How an auditor verifies this control

  1. Obtain an inventory of all public-facing domains, subdomains, and web applications accessible from the internet.
  2. Use browser developer tools or command-line utilities (curl, wget) to send HTTPS requests to each identified domain and capture response headers.
  3. Verify the presence of the Strict-Transport-Security header in HTTPS responses from production web servers.
  4. Examine the max-age directive value to confirm it meets organizational policy minimum (typically 31536000 seconds for one year).
  5. Check whether the includeSubDomains directive is present if the organization uses subdomains under the parent domain.
  6. Test that the HSTS policy is applied by accessing the site via HTTP and verifying the browser automatically upgrades to HTTPS on subsequent requests.
  7. Review web server configuration files (Apache, Nginx, IIS, load balancers) to confirm HSTS headers are configured at the infrastructure level, not solely application layer.

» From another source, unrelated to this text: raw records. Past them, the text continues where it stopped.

-- ==== Sys2Proof/Laws/State.lean ====
section
/-! SUPPORT. One lemma per field for every named update of State. -/

namespace Sys2Proof.Laws

open Sys2Proof.Machine
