theorem cbcTagWait_ok (p : Port) : HoldsOk (cbcTagWait s p).1 := by
  have hput : WorkOk ((cbcBegin s).put p { (cbcBegin s).cbc.ports[p] with tagWait := none }) := by
    refine HoldsOk.of_same (cbcBegin_ok h) (fun q => ?_) rfl
    rw [put_port]
    split
    · next hq => rw [hq]
    · rfl
  exact reevaluate_ok hput p

theorem cbcWindow_ok (i : OrderIx) : HoldsOk (cbcWindow s i).1 := by
  simp only [cbcWindow]
  split
  · exact h
  · next o ho =>
    split
    · exact h
    · next hst =>
      simp only [cbcEnd]
      exact enterVerifying_ok (w := { cbcBegin s with alm := [.offer .workOverrun i] }) h ho (not_not.1 hst) _ rfl rfl

theorem cbcVerify_ok (i : OrderIx) : HoldsOk (cbcVerify s i).1 := by
  simp only [cbcVerify]
  split
  · exact h
  · next o ho =>
    split
    · exact h
    · next hst =>
      simp only [cbcEnd]
      exact endRelease_ok (w := { cbcBegin s with alm := [.offer .workFault i] }) h ho
        ((holding_iff o).2 (.inr (not_not.1 hst))) rfl rfl

theorem adoptPorts_ok (ps : List Port) : HoldsOk (adoptPorts s ps).1 := by
  simp only [adoptPorts, cbcEnd]
  refine foldl_keeps (P := WorkOk) (fun w p hw => ?_) _ (cbcBegin_ok h)
  unfold adoptPort
  split
  · split
    · exact setExpectation_ok hw _ _
    · exact hw
  · exact hw

theorem endOrder_ok {i : OrderIx} {o : Order} (hi : s.cbc.orders[i] = some o) (hst : o.state = .opened) :
    HoldsOk (endOrder s i o).1 := by
  simp only [endOrder, cbcEnd]
  exact enterVerifying_ok (cbcBegin_ok h) hi hst _ rfl rfl

theorem dropOrder_ok {i : OrderIx} {o : Order} (hi : s.cbc.orders[i] = some o)
    (hst : ¬(o.state = .opened ∨ o.state = .verifying)) : HoldsOk (dropOrder s i o).1 := by
  refine HoldsOk.drop h hi ?_ rfl fun j => getElem_set_fin _ _ _ _
  rw [← Bool.not_eq_true, holding_iff]
  exact hst

omit h in
/-- R56: giving saved expectations back leaves the order table. -/
theorem restoreItems_orders (s : State) (w : CbcWork) (xs : List Item) :
    (xs.foldl (restoreItem s) w).cbc.orders = w.cbc.orders := by
  refine foldl_same (f := restoreItem s) (v := fun w : CbcWork => w.cbc.orders) (fun w x => ?_) _ _
  unfold restoreItem
  split
  · exact setExpectation_orders s w _ _
  · rfl

omit h in
theorem restoreItem_ok {w : CbcWork} (hw : WorkOk w) (x : Item) : WorkOk (restoreItem s w x) := by
  unfold restoreItem
  split
  · exact setExpectation_ok hw _ _
  · exact hw

theorem cancelOrder_ok {i : OrderIx} {o : Order} (hi : s.cbc.orders[i] = some o)
    (hst : o.state = .opened ∨ o.state = .verifying) : HoldsOk (cancelOrder s i o).1 := by
  simp only [cancelOrder, cbcEnd]
  generalize hw : (if o.state = .verifying then o.items.foldl (restoreItem s) (cbcBegin s) else cbcBegin s) = w
  have hok : WorkOk w := by
    subst hw
    split
    · exact foldl_keeps (f := restoreItem s) (P := WorkOk) (fun _ x hw => restoreItem_ok hw x) _ (cbcBegin_ok h)
    · exact h
  have horders : w.cbc.orders = s.cbc.orders := by
    subst hw
    split
    · exact restoreItems_orders s _ _
    · rfl
  exact endRelease_ok hok (by rw [horders]; exact hi) ((holding_iff o).2 hst) rfl rfl

theorem cbcEvent_ok {r : Cbc × List Msg} (he : CbcEvent s r) : HoldsOk r.1 := by
  cases he with
  | ports cs =>
    have hports : WorkOk (cs.foldl (cbcPort s) (cbcBegin s)) :=
      foldl_keeps (P := WorkOk) (fun _ c hw => cbcPort_ok hw c) _ (cbcBegin_ok h)
    exact judgeOrders_ok _ hports
  | tag p => exact judgeOrders_ok _ (reevaluate_ok (cbcBegin_ok h) p)
  | role p old => exact cbcRole_ok h p old
  | frame f => exact cbcFrame_ok h f
  | tagWait p => exact cbcTagWait_ok h p
  | window i => exact cbcWindow_ok h i
  | verify i => exact cbcVerify_ok h i
  | adopted ps => exact adoptPorts_ok h ps
  | opened window haccept => exact openOrder_ok h window haccept
  | ended hi hst => exact endOrder_ok h hi hst
  | cancelled hi hst => exact cancelOrder_ok h hi hst
  | dropped hi hst => exact dropOrder_ok h hi hst
  | loaded p e => exact setExpectation_ok (cbcBegin_ok h) p e

end

/-! ### Every step -/

theorem reset_holdsOk : HoldsOk Cbc.reset where
  marked p i h := by simp [Cbc.reset, CabRec.reset] at h
  holds i o h := by simp [Cbc.reset] at h
  numbers i j a b h := by simp [Cbc.reset] at h

theorem startTagWaits_holdsOk {s : State} {c : Cbc} (h : HoldsOk c) : HoldsOk (startTagWaits s c) := by
  refine h.of_same (fun q => ?_) (by simp only [startTagWaits])
  rw [startTagWaits_port, waitingRec]

/-- R46: a period counts the timers down and leaves marks and orders alone. -/
theorem tickCbc_holdsOk {c : Cbc} (h : HoldsOk c) : HoldsOk (tickCbc c) := by
  have horder : ∀ (i : OrderIx) (o : Order), (tickCbc c).orders[i] = some o →
      ∃ a, c.orders[i] = some a ∧ o = { a with timer := countDown a.timer } := by
    intro i o hi
    rw [tickCbc_order, Option.map_eq_some_iff] at hi
    obtain ⟨a, ha, rfl⟩ := hi
    exact ⟨a, ha, rfl⟩
  have hhold : ∀ q : Port, (tickCbc c).ports[q].hold = c.ports[q].hold := fun q => by rw [tickCbc_port]
  refine ⟨fun p i hm => ?_, fun i o hi hst => ?_, fun i j a b ha hb hab => ?_⟩
  · obtain ⟨o, ho, hst, hp⟩ := h.marked p i (by rwa [hhold] at hm)
    exact ⟨{ o with timer := countDown o.timer }, by rw [tickCbc_order, ho]; rfl, hst, hp⟩
  · obtain ⟨a, ha, rfl⟩ := horder i o hi
    exact ⟨(h.holds i a ha hst).1, fun p hp => (hhold p).trans ((h.holds i a ha hst).2 p hp)⟩
  · obtain ⟨a', ha', rfl⟩ := horder i a ha
    obtain ⟨b', hb', rfl⟩ := horder j b hb
    exact h.numbers i j a' b' ha' hb' hab

theorem kept_holdsOk : Kept fun s => HoldsOk s.cbc where
  change s t h hok := by
    cases h with
    | leaves h => exact h.cbc ▸ hok
    | cbc h => exact cbcEvent_ok hok h
    | warm => exact reset_holdsOk
    | readyTimers => exact startTagWaits_holdsOk hok
    | _ => exact hok
  cold _ _ _ _ := reset_holdsOk
  tick _ h := tickCbc_holdsOk h
  queue _ _ h := h

/-- Settles O54: each event of CBC keeps marks and holding orders together. `Tests.test_invariants_orders` meets the
hypothesis. -/
theorem holdsStayWithTheirOrders : Obligations.HoldsStayWithTheirOrders := by
  intro s t hok hstep
  exact (cbcOk_iff _).2 (kept_holdsOk.step hstep ((cbcOk_iff _).1 hok))

end Sys2Proof.Proofs
end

  8. Validate that HSTS preload list submission status if the organization claims preload compliance, by checking hstspreload.org or Chromium source.
Evidence required Collect HTTP response header captures showing Strict-Transport-Security values for each public domain, screenshots of browser developer tools network tabs displaying header details, and configuration file excerpts from web servers or load balancers demonstrating HSTS policy enforcement. Retain curl or wget command outputs with verbose flags showing full header exchanges, and if applicable, screenshots from hstspreload.org confirming preload status.
Pass criteria All public-facing domains return a valid Strict-Transport-Security header over HTTPS with a max-age value of at least 31536000 seconds, includeSubDomains directive where subdomains exist, and no domains accessible via unencrypted HTTP without automatic HTTPS upgrade.